JPH07133349A - Copolyimide and its production - Google Patents

Abstract

PURPOSE:To advantageously industrially a copolyimide which is excellent in various characteristics such as heat resistance and has high mechanical strengths, a low coefficient of linear, thermal expansion, and an excellent thermal dimensional stability. CONSTITUTION:A copolyimide mainly comprising repeating units of formulas I and II (R<1> is a tetravalent arom. hydrocarbon group) is produced by copolymerizing an arom. diamine component mainly comprising a 4,4'- diaminodiphenyl ester and 4,4'-diaminodiphenyl ether with a tetracarboxylic dianhydride and subjecting the resulting polyamic acid copolymer to cyclization by dehydration thermally or chemically.

Description

Detailed Description of the Invention

[0001]

INDUSTRIAL APPLICABILITY The present invention is excellent in various properties such as heat resistance, has high mechanical strength and a low coefficient of thermal expansion, and is suitable as a base material for fine patterned flexible printed wiring boards and the like. The present invention relates to a polyimide copolymer and a method for producing the same.

[0002]

2. Description of the Related Art Conventionally, the problems to be solved by the invention
Polyimide resin is known to have various properties such as excellent heat resistance, chemical resistance, electrical properties, and mechanical properties. As a polyimide resin, Japanese Patent Publication No. 36-10
Those obtained from 4,4′-diaminodiphenyl ether and pyromellitic dianhydride described in Japanese Patent Publication No. 999 are well known. However, since this polyimide resin contains a flexible ether bond in the main chain, it is highly flexible even though it is a wholly aromatic polyimide, but it has a low coefficient of elasticity and a large linear expansion coefficient and poor thermal dimensional stability. There was a problem. In particular, the polyimide resin that has been widely used in the past has a large linear expansion coefficient of about 3 × 10 ⁻⁵ / ° C., has poor thermal dimensional stability, and is liable to warp or curl when laminated with a metal or the like. It was

On the other hand, in recent years, there has been an increasing demand for polyimide resins having more excellent thermal dimensional stability and mechanical strength. Therefore, various studies have been conducted for improving the properties of polyimide resins, and in particular, many efforts are made to improve mechanical strength, thermal dimensional stability, etc. by using two or more kinds of aromatic diamines. However, in any of these approaches, the thermal dimensional stability and mechanical properties of the polyimide resin could not be satisfied at the same time.

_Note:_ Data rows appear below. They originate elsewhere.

/-! `State.applyAnswer` -/
@[simp] theorem State.applyAnswer_upi (i : ITag) (st : BusStatus) (s : State) :
    (State.applyAnswer i st s).upi = s.upi := by unfold State.applyAnswer; cases st <;> (split <;> rfl)
@[simp] theorem State.applyAnswer_dnp (i : ITag) (st : BusStatus) (s : State) :
    (State.applyAnswer i st s).dnp = s.dnp := by unfold State.applyAnswer; cases st <;> (split <;> rfl)
@[simp] theorem State.applyAnswer_jnl (i : ITag) (st : BusStatus) (s : State) :
    (State.applyAnswer i st s).jnl = s.jnl := by unfold State.applyAnswer; cases st <;> (split <;> rfl)
@[simp] theorem State.applyAnswer_hld (i : ITag) (st : BusStatus) (s : State) :
    (State.applyAnswer i st s).hld = s.hld := by unfold State.applyAnswer; cases st <;> (split <;> rfl)
@[simp] theorem State.applyAnswer_swp (i : ITag) (st : BusStatus) (s : State) :
    (State.applyAnswer i st s).swp = s.swp := by unfold State.applyAnswer; cases st <;> (split <;> rfl)
@[simp] theorem State.applyAnswer_ftx (i : ITag) (st : BusStatus) (s : State) :
    (State.applyAnswer i st s).ftx = s.ftx := by unfold State.applyAnswer; cases st <;> (split <;> rfl)
@[simp] theorem State.applyAnswer_lnc (i : ITag) (st : BusStatus) (s : State) :
    (State.applyAnswer i st s).lnc = s.lnc := by unfold State.applyAnswer; cases st <;> (split <;> rfl)
@[simp] theorem State.applyAnswer_frx (i : ITag) (st : BusStatus) (s : State) :
    (State.applyAnswer i st s).frx = s.frx := by unfold State.applyAnswer; cases st <;> (split <;> rfl)
@[simp] theorem State.applyAnswer_now (i : ITag) (st : BusStatus) (s : State) :
    (State.applyAnswer i st s).now = s.now := by unfold State.applyAnswer; cases st <;> (split <;> rfl)
@[simp] theorem State.applyAnswer_inReset (i : ITag) (st : BusStatus) (s : State) :
    (State.applyAnswer i st s).inReset = s.inReset := by unfold State.applyAnswer; cases st <;> (split <;> rfl)
@[simp] theorem State.applyAnswer_pending (i : ITag) (st : BusStatus) (s : State) :
    (State.applyAnswer i st s).pending = s.pending := by unfold State.applyAnswer; cases st <;> (split <;> rfl)

/-! `State.transmit` -/
@[simp] theorem State.transmit_upi (h : Header) (ty : FrameType) (b : List Byte) (s : State) :
    (State.transmit h ty b s).upi = s.upi := rfl
@[simp] theorem State.transmit_rgt (h : Header) (ty : FrameType) (b : List Byte) (s : State) :
    (State.transmit h ty b s).rgt = s.rgt := rfl
@[simp] theorem State.transmit_dnp (h : Header) (ty : FrameType) (b : List Byte) (s : State) :
    (State.transmit h ty b s).dnp = s.dnp := rfl
@[simp] theorem State.transmit_jnl (h : Header) (ty : FrameType) (b : List Byte) (s : State) :
    (State.transmit h ty b s).jnl = s.jnl := rfl
@[simp] theorem State.transmit_hld (h : Header) (ty : FrameType) (b : List Byte) (s : State) :
    (State.transmit h ty b s).hld = s.hld := rfl
@[simp] theorem State.transmit_swp (h : Header) (ty : FrameType) (b : List Byte) (s : State) :
    (State.transmit h ty b s).swp = s.swp := rfl
@[simp] theorem State.transmit_lnc (h : Header) (ty : FrameType) (b : List Byte) (s : State) :
    (State.transmit h ty b s).lnc = s.lnc := rfl
@[simp] theorem State.transmit_frx (h : Header) (ty : FrameType) (b : List Byte) (s : State) :
    (State.transmit h ty b s).frx = s.frx := rfl
@[simp] theorem State.transmit_apl (h : Header) (ty : FrameType) (b : List Byte) (s : State) :
    (State.transmit h ty b s).apl = s.apl := rfl
@[simp] theorem State.transmit_mgp (h : Header) (ty : FrameType) (b : List Byte) (s : State) :
    (State.transmit h ty b s).mgp = s.mgp := rfl
@[simp] theorem State.transmit_now (h : Header) (ty : FrameType) (b : List Byte) (s : State) :
    (State.transmit h ty b s).now = s.now := rfl
@[simp] theorem State.transmit_inReset (h : Header) (ty : FrameType) (b : List Byte) (s : State) :
    (State.transmit h ty b s).inReset = s.inReset := rfl
@[simp] theorem State.transmit_pending (h : Header) (ty : FrameType) (b : List Byte) (s : State) :
    (State.transmit h ty b s).pending = s.pending := rfl

/-! `State.buildCtrl` -/
@[simp] theorem State.buildCtrl_upi (m : Bool) (s : State) : (State.buildCtrl m s).upi = s.upi := rfl
@[simp] theorem State.buildCtrl_rgt (m : Bool) (s : State) : (State.buildCtrl m s).rgt = s.rgt := rfl
@[simp] theorem State.buildCtrl_dnp (m : Bool) (s : State) : (State.buildCtrl m s).dnp = s.dnp := rfl
@[simp] theorem State.buildCtrl_jnl (m : Bool) (s : State) : (State.buildCtrl m s).jnl = s.jnl := rfl
@[simp] theorem State.buildCtrl_hld (m : Bool) (s : State) : (State.buildCtrl m s).hld = s.hld := rfl
@[simp] theorem State.buildCtrl_swp (m : Bool) (s : State) : (State.buildCtrl m s).swp = s.swp := rfl
@[simp] theorem State.buildCtrl_lnc (m : Bool) (s : State) : (State.buildCtrl m s).lnc = s.lnc := rfl
@[simp] theorem State.buildCtrl_frx (m : Bool) (s : State) : (State.buildCtrl m s).frx = s.frx := rfl
@[simp] theorem State.buildCtrl_apl (m : Bool) (s : State) : (State.buildCtrl m s).apl = s.apl := rfl
@[simp] theorem State.buildCtrl_mgp (m : Bool) (s : State) : (State.buildCtrl m s).mgp = s.mgp := rfl
@[simp] theorem State.buildCtrl_now (m : Bool) (s : State) : (State.buildCtrl m s).now = s.now := rfl
@[simp] theorem State.buildCtrl_inReset (m : Bool) (s : State) : (State.buildCtrl m s).inReset = s.inReset := rfl
@[simp] theorem State.buildCtrl_pending (m : Bool) (s : State) : (State.buildCtrl m s).pending = s.pending := rfl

The present invention has been made in view of the above circumstances.
It has excellent properties such as heat resistance and high mechanical strength.
Another object of the present invention is to provide a polyimide copolymer having excellent thermal dimensional stability and an industrially advantageous method for producing the polyimide copolymer.

[0005]

Means and Actions for Solving the Problems The present inventor has conducted extensive studies to achieve the above object, and as a result, 4,4′-
The following general formula obtained by dehydrating and ring-closing a polyamic acid copolymer obtained by polymerizing an aromatic diamine containing diaminodiphenyl ester and 4,4′-diaminodiphenyl ether as main components and tetracarboxylic dianhydride The polyimide copolymer containing the repeating unit represented by (1) and the repeating unit represented by the following general formula (2) as a main constituent unit at a molar ratio of preferably 5/95 to 85/15 is heat resistant. In addition to being excellent in various properties, such as high mechanical strength, low thermal expansion coefficient and water absorption rate, high elastic modulus and flexibility, it has excellent thermal dimensional stability. Invented.

[0006]

[Chemical 2] (However, in the formula, R ¹ is a tetravalent aromatic hydrocarbon group.)

Therefore, the present invention comprises a polyimide copolymer characterized by containing a repeating unit represented by the general formula (1) and a repeating unit represented by the general formula (2) as main constituent units, and An aromatic diamine containing 4,4'-diaminodiphenyl ester and 4,4'-diaminodiphenyl ether as main components is polymerized with a tetracarboxylic acid dianhydride to obtain a polyamic acid copolymer, and then the polyamic acid copolymer is obtained. There is provided a method for producing the above polyimide copolymer, which comprises subjecting the polymer to dehydration ring closure.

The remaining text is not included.